Your assignment
As soon as the line containing "due : List Nat := []" appears, copy it and every following line word for word until the records end.

Source information
---*---

/-- An allocated condition variable (R324, R325): its partition, its value once resolved, the segment it is tied to. -/
structure Cv where
  part : Nat
  val : Option Bool := none
  tie : Option Nat := none
  deriving DecidableEq, Repr, Inhabited

/-- CONDREC[c] and CONDCTL[c] (Table 18-9). -/
structure Cond where
  record : Word := 0
  asid : BitVec 16 := 0
  part : BitVec 4 := 0
  flt : Bool := false
  run : Bool := false
  en : Bool := false
  /-- A start waits for WAITM of its record (R23, R338). -/
  waits : Bool := false
  deriving DecidableEq, Repr, Inhabited

/-- A host link (Table 21-6, R374). `atomic`: AtomicOp Requester Enable of its function. -/
structure Link where
  rate : Nat := 0
  width : Nat := 0
  up : Bool := false
  downev : Bool := false
  atomic : Bool := false
  deriving DecidableEq, Repr, Inhabited

/-- A SpanasLink port (Table 21-7). -/
structure Span where
  peer : Nat := 0
  up : Bool := false
  downev : Bool := false
  retry : Nat := 0
  deriving DecidableEq, Repr, Inhabited

/-- A TLBIR not yet acknowledged (R139, R162): the core that sent it, or none for INVCMD of its partition; whether its replay
counts as its acknowledgement (Table 19-7); and the locations that the dropped translations named. -/
structure Inval where
  id : Nat
  part : Nat
  asid : Nat
  lo : Nat
  hi : Nat
  core : Option Nat
  waived : Bool := false
  keys : List (Nat × Nat) := []
  deriving DecidableEq, Repr, Inhabited

/-- A miss that waits, in the order of arrival (R151): for a free walker, or with its walker for an entry under migration: who waits, the
access, the level and location of the entry, since when, and whether an invalidation has restarted the walk (R153). -/
structure Stalled where
  client : Client
  part : Nat
  asid : Nat
  va : Nat
  access : Nat
  level : Nat
  entry : Nat := 0
  since : Nat
  restarted : Bool := false
  /-- 64 µs have passed and the entry is still under migration: the access takes cause 5. -/
  expired : Bool := false
  deriving DecidableEq, Repr, Inhabited

/-- An MSI-X message sent (R157, R349, R375): its function, its vector, and the table entry it was sent with. -/
structure Msi where
  fn : Nat
  vec : Nat
  entry : BitVec 128
  deriving DecidableEq, Repr, Inhabited

/-- A level-4 domain by MDID (R52). -/
structure Group where
  p : BitVec 32 := 0
  deriving DecidableEq, Repr, Inhabited

/-- What the device's fuses hold (R381, R382): serial number and rollback counter. The spec gives no value. DESIGN CHOICE
(log 36): 0. -/
structure Fuses where
  serial : Word := 0
  rollback : Nat := 0
  deriving DecidableEq, Repr, Inhabited

/-- What an attestation report holds (R382): the fuses' fields, the firmware's version and the digest of its image, the nonce, and
the digest of every PARTCFG. -/
structure Report where
  fuses : Fuses
  version : Nat
  digest : List Byte
  nonce : List Byte
  parts : List (List Byte)
  deriving DecidableEq, Repr, Inhabited

/-- The machine. -/
structure State where
  /-- Global memory M by key (location), R307: crucible, D-stacks, host tier, peers. An unlisted byte reads 0. -/
  mem : SMap Byte := []
  cores : SMap Core := []
  /-- The core that executes the next engine instruction (the model's own). -/
  cur : Nat := 0
  queues : SMap WQ := []
  nests : SMap NestRec := []
  parts : SMap Part := []
  groups : SMap Group := []
  dies : SMap Die := []
  ladles : SMap Ladle := []
  flows : List Beat := []
  /-- Next sequence number of a flow, by 2^20 · ladle + destination (R315). -/
  flowSeq : SMap (BitVec 32) := []
  /-- Cluster semaphores by 256 · cluster + number. -/
  sems : SMap Sem := []
  /-- Work on no core, in the order it came there. -/
  off : List Seg := []
  cvs : SMap Cv := []
  conds : SMap Cond := []
  mboxes : SMap (List (BitVec 256)) := []
  links : SMap Link := []
  spans : SMap Span := []
  /-- Peers to which no route has existed for 1 ms (R378), and since when no route has existed. -/
  lost : List Nat := []
  noRoute : SMap Nat := []
  invals : List Inval := []
  stalled : List Stalled := []
  /-- Open KV contexts (R208): partition, ASID and record address. -/
  kvOpen : List (Nat × Nat × Nat) := []
  /-- Poisoned 64-byte lines, as keys (R354). -/
  poison : List Nat := []
  /-- MSI-X messages sent, newest first (R157, R349), and the table of 2,048 vectors that both functions show (R374). -/
  msix : List Msi := []
  msixTable : SMap (BitVec 128) := []
  pwrcap : Nat := 2200
  /-- When the package power controller last measured (R380). -/
  measured : Nat := 0
  stage : Nat := 0
  fwerr : Bool := false
  /-- The fuses; the version and image digest of the firmware accepted since the reset (R381). -/
  fuses : Fuses := {}
  fwVersion : Nat := 0
  fwDigest : List Byte := []
  thermtrip : Bool := false
  /-- The package has removed its own power (R380). -/
  power : Bool := true
  /-- Security mailbox (R382), whether a report is being made, and what the last one holds. -/
  secbox : SMap Byte := []
  attesting : Bool := false
  report : Option Report := none
  /-- What the last host read returned (R310), and the last peer read or atomic. -/
  hostData : Word := 0
  peerData : Word := 0
  /-- Device time since reset, in ticks of 1/700 µs. -/
  now : Nat := 0
  /-- Creation numbers given (R57). -/
  creation : Nat := 0
  /-- The model's own counters: work, nest, invalidation, handle and leaving numbers; free values used; turns taken from Config. -/
  leaveNo : Nat := 0
  workNo : Nat := 1
  nestNo : Nat := 0
  invNo : Nat := 0
  handleNo : Nat := 0
  freeNo : Nat := 0
  turnNo : Nat := 0
  /-- The model's own: turns already decided; engines whose last turn ended in a wait with nothing changed since. -/
  agenda : List Turn := []
  /-- How many granules, entries, iterations or groups the instruction of this turn may do (the model's own): none is
  all that remain (log 5). -/
  budget : Option Nat := none
  quiet : List (Nat × Eng × Wait) := []
  /-- The model's own: cores whose array has waited at its last turn for a ring or a tile state, with nothing changed since. -/
  arrayQuiet : List Nat := []
  /-- The model's own: the places in the cycle of the deeds that have acted in the present one. -/
  cycle : List Nat := []
  /-- Cores whose refresh is due at the end of the present cycle (R310). -/
  due : List Nat := []
  /-- The model's own: the page-table entries that the fills of this turn have marked, and the accesses (R150). -/
  fills : List (Nat × Nat) := []
  deriving DecidableEq, Repr, Inhabited

/-- The machine right after reset (R383): DEVSTAT.STAGE 0, every register at the value its table gives, PWRCAP 2,200
and LADLEFLOW 0x1F among them, nothing placed, queued or in flight, and memory with nothing listed. DESIGN CHOICE (log 8), since
the spec gives no value: the contents of the crucible, the D-stacks, the host's memory, the scratchpads, the tiles, the vector and
general registers and every other part of a core before its first grant read 0. DESIGN CHOICE (log 9): the round-robin pointers over
queues and over tundishes start at 0 (R34). -/
def State.reset : State := {}

end Sys2Proof.Machine
end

---*---

Response box
  due : List Nat := []
  /-- The model's own: the page-table entries that the fills of this turn have marked, and the accesses (R150). -/
  fills : List (Nat × Nat) := []
  deriving DecidableEq, Repr, Inhabited

/-- The machine right after reset (R383): DEVSTAT.STAGE 0, every register at the value its table gives, PWRCAP 2,200
and LADLEFLOW 0x1F among them, nothing placed, queued or in flight, and memory with nothing listed. DESIGN CHOICE (log 8), since
the spec gives no value: the contents of the crucible, the D-stacks, the host's memory, the scratchpads, the tiles, the vector and
general registers and every other part of a core before its first grant read 0. DESIGN CHOICE (log 9): the round-robin pointers over
queues and over tundishes start at 0 (R34). -/
def State.reset : State := {}

end Sys2Proof.Machine
end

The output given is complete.